Canvas begins with the old man dreaming about painting an old lady sitting under a tree. The old man seems to be at bliss while painting the old lady which gives away the fact that the old lady might be his wife and is also the muse for his paintings. Or should we say was…
The man’s daughter and granddaughter often visit him and seeing the way he greets his granddaughter, you could say that they share a strong and special bond. The granddaughter also likes to draw and paint like his grandfather.
As the story progresses, you see that the old man spends days by his easel looking into nowhere and then suddenly, one fine day, he pushes the easel and it falls. This particular scene is something every geriatric would relate to as it shows resentment to stagnation and lifelessness in his life.
The critical part of Canvas comes when the granddaughter finds a secret room behind her grandfather’s wardrobe.
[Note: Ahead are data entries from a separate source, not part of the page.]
/-! ### respond -/

@[simp] theorem respond_entries (u : Tag) (st : Status) (rs : Reason) (src : PayloadSource) : (s.respond u st rs src).entries = s.entries := rfl
@[simp] theorem respond_rst (u : Tag) (st : Status) (rs : Reason) (src : PayloadSource) : (s.respond u st rs src).rst = s.rst := rfl
@[simp] theorem respond_segA (u : Tag) (st : Status) (rs : Reason) (src : PayloadSource) : (s.respond u st rs src).segA = s.segA := rfl
@[simp] theorem respond_segB (u : Tag) (st : Status) (rs : Reason) (src : PayloadSource) : (s.respond u st rs src).segB = s.segB := rfl
@[simp] theorem respond_stations (u : Tag) (st : Status) (rs : Reason) (src : PayloadSource) : (s.respond u st rs src).stations = s.stations := rfl
@[simp] theorem respond_ntu (u : Tag) (st : Status) (rs : Reason) (src : PayloadSource) : (s.respond u st rs src).ntu = s.ntu := rfl
@[simp] theorem respond_mga (u : Tag) (st : Status) (rs : Reason) (src : PayloadSource) : (s.respond u st rs src).mga = s.mga := rfl
@[simp] theorem respond_counters (u : Tag) (st : Status) (rs : Reason) (src : PayloadSource) : (s.respond u st rs src).counters = s.counters := rfl
@[simp] theorem respond_upRx (u : Tag) (st : Status) (rs : Reason) (src : PayloadSource) : (s.respond u st rs src).upRx = s.upRx := rfl
@[simp] theorem respond_resetAsserted (u : Tag) (st : Status) (rs : Reason) (src : PayloadSource) : (s.respond u st rs src).resetAsserted = s.resetAsserted := rfl
@[simp] theorem respond_freeIndex (u : Tag) (st : Status) (rs : Reason) (src : PayloadSource) : (s.respond u st rs src).freeIndex = s.freeIndex := rfl
@[simp] theorem respond_pending (u : Tag) (st : Status) (rs : Reason) (src : PayloadSource) : (s.respond u st rs src).pending = s.pending := rfl
@[simp] theorem respond_entry (u : Tag) (st : Status) (rs : Reason) (src : PayloadSource) (n : EntryNo) : (s.respond u st rs src).entry n = s.entry n := rfl
@[simp] theorem respond_record (u : Tag) (st : Status) (rs : Reason) (src : PayloadSource) (n : RecordNo) : (s.respond u st rs src).record n = s.record n := rfl
@[simp] theorem respond_station (u : Tag) (st : Status) (rs : Reason) (src : PayloadSource) (n : StationNo) : (s.respond u st rs src).station n = s.station n := rfl
@[simp] theorem respond_seg (u : Tag) (st : Status) (rs : Reason) (src : PayloadSource) (y : Seg) : (s.respond u st rs src).seg y = s.seg y := by cases y <;> rfl
@[simp] theorem respond_node (u : Tag) (st : Status) (rs : Reason) (src : PayloadSource) (n : NodeNo) : (s.respond u st rs src).node n = s.node n := rfl

/-! ### endWait -/

@[simp] theorem endWait_entries (u : Tag) (st : Status) (rs : Reason) : (s.endWait u st rs).entries = s.entries := rfl
@[simp] theorem endWait_rst (u : Tag) (st : Status) (rs : Reason) : (s.endWait u st rs).rst = s.rst := rfl
@[simp] theorem endWait_segA (u : Tag) (st : Status) (rs : Reason) : (s.endWait u st rs).segA = s.segA := rfl
@[simp] theorem endWait_segB (u : Tag) (st : Status) (rs : Reason) : (s.endWait u st rs).segB = s.segB := rfl
@[simp] theorem endWait_stations (u : Tag) (st : Status) (rs : Reason) : (s.endWait u st rs).stations = s.stations := rfl
@[simp] theorem endWait_ntu (u : Tag) (st : Status) (rs : Reason) : (s.endWait u st rs).ntu = s.ntu := rfl
@[simp] theorem endWait_counters (u : Tag) (st : Status) (rs : Reason) : (s.endWait u st rs).counters = s.counters := rfl
@[simp] theorem endWait_upRx (u : Tag) (st : Status) (rs : Reason) : (s.endWait u st rs).upRx = s.upRx := rfl
@[simp] theorem endWait_resetAsserted (u : Tag) (st : Status) (rs : Reason) : (s.endWait u st rs).resetAsserted = s.resetAsserted := rfl
@[simp] theorem endWait_freeIndex (u : Tag) (st : Status) (rs : Reason) : (s.endWait u st rs).freeIndex = s.freeIndex := rfl
@[simp] theorem endWait_pending (u : Tag) (st : Status) (rs : Reason) : (s.endWait u st rs).pending = s.pending := rfl
@[simp] theorem endWait_entry (u : Tag) (st : Status) (rs : Reason) (n : EntryNo) : (s.endWait u st rs).entry n = s.entry n := rfl
@[simp] theorem endWait_record (u : Tag) (st : Status) (rs : Reason) (n : RecordNo) : (s.endWait u st rs).record n = s.record n := rfl
@[simp] theorem endWait_station (u : Tag) (st : Status) (rs : Reason) (n : StationNo) : (s.endWait u st rs).station n = s.station n := rfl
@[simp] theorem endWait_seg (u : Tag) (st : Status) (rs : Reason) (y : Seg) : (s.endWait u st rs).seg y = s.seg y := by cases y <;> rfl
@[simp] theorem endWait_node (u : Tag) (st : Status) (rs : Reason) (n : NodeNo) : (s.endWait u st rs).node n = s.node n := rfl

/-! ### beginWait -/

@[simp] theorem beginWait_entries (u : Tag) (c : WaitingCommand) : (s.beginWait u c).entries = s.entries := rfl
@[simp] theorem beginWait_rst (u : Tag) (c : WaitingCommand) : (s.beginWait u c).rst = s.rst := rfl
@[simp] theorem beginWait_segA (u : Tag) (c : WaitingCommand) : (s.beginWait u c).segA = s.segA := rfl
@[simp] theorem beginWait_segB (u : Tag) (c : WaitingCommand) : (s.beginWait u c).segB = s.segB := rfl
@[simp] theorem beginWait_stations (u : Tag) (c : WaitingCommand) : (s.beginWait u c).stations = s.stations := rfl
@[simp] theorem beginWait_rtp (u : Tag) (c : WaitingCommand) : (s.beginWait u c).rtp = s.rtp := rfl
@[simp] theorem beginWait_ntu (u : Tag) (c : WaitingCommand) : (s.beginWait u c).ntu = s.ntu := rfl
@[simp] theorem beginWait_counters (u : Tag) (c : WaitingCommand) : (s.beginWait u c).counters = s.counters := rfl
@[simp] theorem beginWait_upRx (u : Tag) (c : WaitingCommand) : (s.beginWait u c).upRx = s.upRx := rfl
@[simp] theorem beginWait_resetAsserted (u : Tag) (c : WaitingCommand) : (s.beginWait u c).resetAsserted = s.resetAsserted := rfl
@[simp] theorem beginWait_freeIndex (u : Tag) (c : WaitingCommand) : (s.beginWait u c).freeIndex = s.freeIndex := rfl
@[simp] theorem beginWait_pending (u : Tag) (c : WaitingCommand) : (s.beginWait u c).pending = s.pending := rfl
@[simp] theorem beginWait_entry (u : Tag) (c : WaitingCommand) (n : EntryNo) : (s.beginWait u c).entry n = s.entry n := rfl
@[simp] theorem beginWait_record (u : Tag) (c : WaitingCommand) (n : RecordNo) : (s.beginWait u c).record n = s.record n := rfl
@[simp] theorem beginWait_station (u : Tag) (c : WaitingCommand) (n : StationNo) : (s.beginWait u c).station n = s.station n := rfl
@[simp] theorem beginWait_seg (u : Tag) (c : WaitingCommand) (y : Seg) : (s.beginWait u c).seg y = s.seg y := by cases y <;> rfl
@[simp] theorem beginWait_node (u : Tag) (c : WaitingCommand) (n : NodeNo) : (s.beginWait u c).node n = s.node n := rfl

/-! ### occupyMgmt -/

@[simp] theorem occupyMgmt_entries (q : Request) (k : Fin 4) : (s.occupyMgmt q k).entries = s.entries := rfl
@[simp] theorem occupyMgmt_rst (q : Request) (k : Fin 4) : (s.occupyMgmt q k).rst = s.rst := rfl
@[simp] theorem occupyMgmt_segA (q : Request) (k : Fin 4) : (s.occupyMgmt q k).segA = s.segA := rfl
@[simp] theorem occupyMgmt_segB (q : Request) (k : Fin 4) : (s.occupyMgmt q k).segB = s.segB := rfl
@[simp] theorem occupyMgmt_stations (q : Request) (k : Fin 4) : (s.occupyMgmt q k).stations = s.stations := rfl
@[simp] theorem occupyMgmt_rtp (q : Request) (k : Fin 4) : (s.occupyMgmt q k).rtp = s.rtp := rfl
@[simp] theorem occupyMgmt_ntu (q : Request) (k : Fin 4) : (s.occupyMgmt q k).ntu = s.ntu := rfl
@[simp] theorem occupyMgmt_mga (q : Request) (k : Fin 4) : (s.occupyMgmt q k).mga = s.mga := rfl
@[simp] theorem occupyMgmt_counters (q : Request) (k : Fin 4) : (s.occupyMgmt q k).counters = s.counters := rfl
@[simp] theorem occupyMgmt_upRx (q : Request) (k : Fin 4) : (s.occupyMgmt q k).upRx = s.upRx := rfl
@[simp] theorem occupyMgmt_resetAsserted (q : Request) (k : Fin 4) : (s.occupyMgmt q k).resetAsserted = s.resetAsserted := rfl
@[simp] theorem occupyMgmt_freeIndex (q : Request) (k : Fin 4) : (s.occupyMgmt q k).freeIndex = s.freeIndex := rfl
@[simp] theorem occupyMgmt_pending (q : Request) (k : Fin 4) : (s.occupyMgmt q k).pending = s.pending := rfl
@[simp] theorem occupyMgmt_entry (q : Request) (k : Fin 4) (n : EntryNo) : (s.occupyMgmt q k).entry n = s.entry n := rfl
@[simp] theorem occupyMgmt_record (q : Request) (k : Fin 4) (n : RecordNo) : (s.occupyMgmt q k).record n = s.record n := rfl
@[simp] theorem occupyMgmt_station (q : Request) (k : Fin 4) (n : StationNo) : (s.occupyMgmt q k).station n = s.station n := rfl
@[simp] theorem occupyMgmt_seg (q : Request) (k : Fin 4) (y : Seg) : (s.occupyMgmt q k).seg y = s.seg y := by cases y <;> rfl
@[simp] theorem occupyMgmt_node (q : Request) (k : Fin 4) (n : NodeNo) : (s.occupyMgmt q k).node n = s.node n := rfl

/-! ### occupyLocal -/

@[simp] theorem occupyLocal_entries (q : Request) (e : EntryNo) : (s.occupyLocal q e).entries = s.entries := rfl
@[simp] theorem occupyLocal_rst (q : Request) (e : EntryNo) : (s.occupyLocal q e).rst = s.rst := rfl
@[simp] theorem occupyLocal_segA (q : Request) (e : EntryNo) : (s.occupyLocal q e).segA = s.segA := rfl
@[simp] theorem occupyLocal_segB (q : Request) (e : EntryNo) : (s.occupyLocal q e).segB = s.segB := rfl
@[simp] theorem occupyLocal_stations (q : Request) (e : EntryNo) : (s.occupyLocal q e).stations = s.stations := rfl
@[simp] theorem occupyLocal_rtp (q : Request) (e : EntryNo) : (s.occupyLocal q e).rtp = s.rtp := rfl
@[simp] theorem occupyLocal_ntu (q : Request) (e : EntryNo) : (s.occupyLocal q e).ntu = s.ntu := rfl
@[simp] theorem occupyLocal_mga (q : Request) (e : EntryNo) : (s.occupyLocal q e).mga = s.mga := rfl
@[simp] theorem occupyLocal_counters (q : Request) (e : EntryNo) : (s.occupyLocal q e).counters = s.counters := rfl
@[simp] theorem occupyLocal_upRx (q : Request) (e : EntryNo) : (s.occupyLocal q e).upRx = s.upRx := rfl
@[simp] theorem occupyLocal_resetAsserted (q : Request) (e : EntryNo) : (s.occupyLocal q e).resetAsserted = s.resetAsserted := rfl
@[simp] theorem occupyLocal_freeIndex (q : Request) (e : EntryNo) : (s.occupyLocal q e).freeIndex = s.freeIndex := rfl
@[simp] theorem occupyLocal_pending (q : Request) (e : EntryNo) : (s.occupyLocal q e).pending = s.pending := rfl
@[simp] theorem occupyLocal_entry (q : Request) (e : EntryNo) (n : EntryNo) : (s.occupyLocal q e).entry n = s.entry n := rfl
@[simp] theorem occupyLocal_record (q : Request) (e : EntryNo) (n : RecordNo) : (s.occupyLocal q e).record n = s.record n := rfl
@[simp] theorem occupyLocal_station (q : Request) (e : EntryNo) (n : StationNo) : (s.occupyLocal q e).station n = s.station n := rfl
@[simp] theorem occupyLocal_seg (q : Request) (e : EntryNo) (y : Seg) : (s.occupyLocal q e).seg y = s.seg y := by cases y <;> rfl
@[simp] theorem occupyLocal_node (q : Request) (e : EntryNo) (n : NodeNo) : (s.occupyLocal q e).node n = s.node n := rfl

/-! ### countFrame -/

@[simp] theorem countFrame_ort : s.countFrame.ort = s.ort := rfl
@[simp] theorem countFrame_entries : s.countFrame.entries = s.entries := rfl
@[simp] theorem countFrame_rst : s.countFrame.rst = s.rst := rfl
@[simp] theorem countFrame_segA : s.countFrame.segA = s.segA := rfl
@[simp] theorem countFrame_segB : s.countFrame.segB = s.segB := rfl
@[simp] theorem countFrame_stations : s.countFrame.stations = s.stations := rfl
@[simp] theorem countFrame_rtp : s.countFrame.rtp = s.rtp := rfl
@[simp] theorem countFrame_ntu : s.countFrame.ntu = s.ntu := rfl
@[simp] theorem countFrame_mga : s.countFrame.mga = s.mga := rfl
@[simp] theorem countFrame_upRx : s.countFrame.upRx = s.upRx := rfl
@[simp] theorem countFrame_resetAsserted : s.countFrame.resetAsserted = s.resetAsserted := rfl
@[simp] theorem countFrame_freeIndex : s.countFrame.freeIndex = s.freeIndex := rfl
@[simp] theorem countFrame_pending : s.countFrame.pending = s.pending := rfl
@[simp] theorem countFrame_slot (t : Tag) : s.countFrame.slot t = s.slot t := rfl
@[simp] theorem countFrame_entry (n : EntryNo) : s.countFrame.entry n = s.entry n := rfl
@[simp] theorem countFrame_record (n : RecordNo) : s.countFrame.record n = s.record n := rfl
@[simp] theorem countFrame_station (n : StationNo) : s.countFrame.station n = s.station n := rfl
@[simp] theorem countFrame_seg (y : Seg) : s.countFrame.seg y = s.seg y := by cases y <;> rfl
@[simp] theorem countFrame_node (n : NodeNo) : s.countFrame.node n = s.node n := rfl

/-! ### countResponse -/

@[simp] theorem countResponse_ort : s.countResponse.ort = s.ort := rfl
@[simp] theorem countResponse_entries : s.countResponse.entries = s.entries := rfl
@[simp] theorem countResponse_rst : s.countResponse.rst = s.rst := rfl
@[simp] theorem countResponse_segA : s.countResponse.segA = s.segA := rfl
@[simp] theorem countResponse_segB : s.countResponse.segB = s.segB := rfl
@[simp] theorem countResponse_stations : s.countResponse.stations = s.stations := rfl
@[simp] theorem countResponse_rtp : s.countResponse.rtp = s.rtp := rfl
@[simp] theorem countResponse_ntu : s.countResponse.ntu = s.ntu := rfl
@[simp] theorem countResponse_mga : s.countResponse.mga = s.mga := rfl
@[simp] theorem countResponse_upRx : s.countResponse.upRx = s.upRx := rfl
@[simp] theorem countResponse_resetAsserted : s.countResponse.resetAsserted = s.resetAsserted := rfl
@[simp] theorem countResponse_freeIndex : s.countResponse.freeIndex = s.freeIndex := rfl
@[simp] theorem countResponse_pending : s.countResponse.pending = s.pending := rfl
@[simp] theorem countResponse_slot (t : Tag) : s.countResponse.slot t = s.slot t := rfl
@[simp] theorem countResponse_entry (n : EntryNo) : s.countResponse.entry n = s.entry n := rfl
@[simp] theorem countResponse_record (n : RecordNo) : s.countResponse.record n = s.record n := rfl
@[simp] theorem countResponse_station (n : StationNo) : s.countResponse.station n = s.station n := rfl
@[simp] theorem countResponse_seg (y : Seg) : s.countResponse.seg y = s.seg y := by cases y <;> rfl
@[simp] theorem countResponse_node (n : NodeNo) : s.countResponse.node n = s.node n := rfl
Going inside, she finds the painting of the old woman sitting under a tree which was first seen when the movie began. When the old man discovers his granddaughter inside that room, at first he’s angry. But the moment he takes the painting from her, he transients into a world of imagination on the canvas where he sees his wife descend from heaven to see him. Those few moments of the man with his wife are quite a game-changer in the movie. This particular scene was earlier hinted at in a drawing that the granddaughter had made.
The movie ends with the man with his painting brush, reluctant to start painting again, but this time, his granddaughter acts as the muse, or rather, an inspiration for him to start painting all over again. This scene also shows how a geriatric set out of stagnation and lifelessness to rediscover life again through his form of art.
The animation cuts from normal CGI to animation on a canvas twice. Once, at the beginning of the movie, and a second time when they show moments of the old man with his wife. This lays out a sharp contrast to the film’s tone – like a person living a dream and then snapping back into reality. But the only symbolism of constant is the easel which has been there supporting the man’s canvas of life through thick and thin.
The makers of Toy Story, Frozen and Coco have wrapped up this emotional movie with a message of grief, mourning and finding inspiration to do what you love most, all in eight minutes. It is absolutely worth the watch.
Canvas is currently streaming on Netflix.